Very good and interesting case that originated out of Bradley County and has a new opinion from the Court of Appeals – in Merkel v. Merkel, the maternal grandfather intervened in the divorce action to protect his interests and likewise to keep a spouse from unfairly benefiting from the gifts he gave to his daughter during the marriage.  During the marriage, the grandfather had spent several thousand dollars and paid cash for a house for his daughter who then reconciled with her husband.  She subsequently filed for divorce, and her father intervened in the divorce action to make sure husband paid debt owed to his father-in-law and to protect the custody division.  He also laid out almost $70,o00 of payments he had made to the couple during the marriage.

The Husband argued the property was marital and there had been an oral agreement to purchase it from the Father-in-law, but Tennessee does not allow for oral contracts to purchase property.  There had been no appreciation in the property and the Father-in-law was found to have paid all the property expenses, and the court granted Wife a half-interest in the property with her father.  The Court also awarded a judgment of $15,000 to the father-in-law for payments made for vehicles operated by the Husband, an unpaid utility bill for when husband was in the home, and $3660 the Husband borrowed to repay the Dept. of Labor.

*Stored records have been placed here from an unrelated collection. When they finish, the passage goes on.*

-- ==== Sys2Proof/Machine/Core.lean ====
section
/-! DEFINITION. The machine behind the host's interface. -/

def Sys2Proof.core : Host.Core :=
  { State := Sys2Proof.Machine.State, Fault := Sys2Proof.Machine.Fault,
    Refusal := Sys2Proof.Machine.Refusal, step := Sys2Proof.Machine.step,
    reset := Sys2Proof.Machine.State.reset }
end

The Court of Appeals put emphasis on the following:  “a third person cannot intervene in a divorce suit for the purpose of opposing the divorce, but intervention may be allowed where it is necessary to secure justice, and third persons whose property interests may be adversely affected may intervene to protect their rights.”  Further with regards to the property, the Court pointed out that TCA 36-4-121(b)(2)(D) (2014) that defines separate property says it includes “property acquired by a spouse at any time by gift, bequest, devise or descent.”  Hence, it doesn’t matter that Wife was gifted the property during the marriage, it is still protected as separate property, and here there doesn’t even appear to have been any evidence of commingling as the Father-in-law paid all the bills, which matters since marital property “includes income from, and any increase in the value during the marriage of, property determined to be separate property in accordance with subdivision (b)(2) if each party substantially contributed to its preservation and appreciation.”  See TCA 36-4-121(b)(1)(B)(i).   Property division can be difficult even for counsel, which is why it is so important that if you have property you hire a good divorce lawyer to help you navigate these complicated waters.

Side note in this case:  Good instructions Re: paramour clauses and restraining orders involving third parties – better have some proof!  The Court of Appeals overturned the restraining provision that ordered the Mother/Wife from allowing her friend in the presence of the two minor children.  Here the testimony was that this person was a friend who did not have a criminal background, which gives the Court no grounds for the restriction.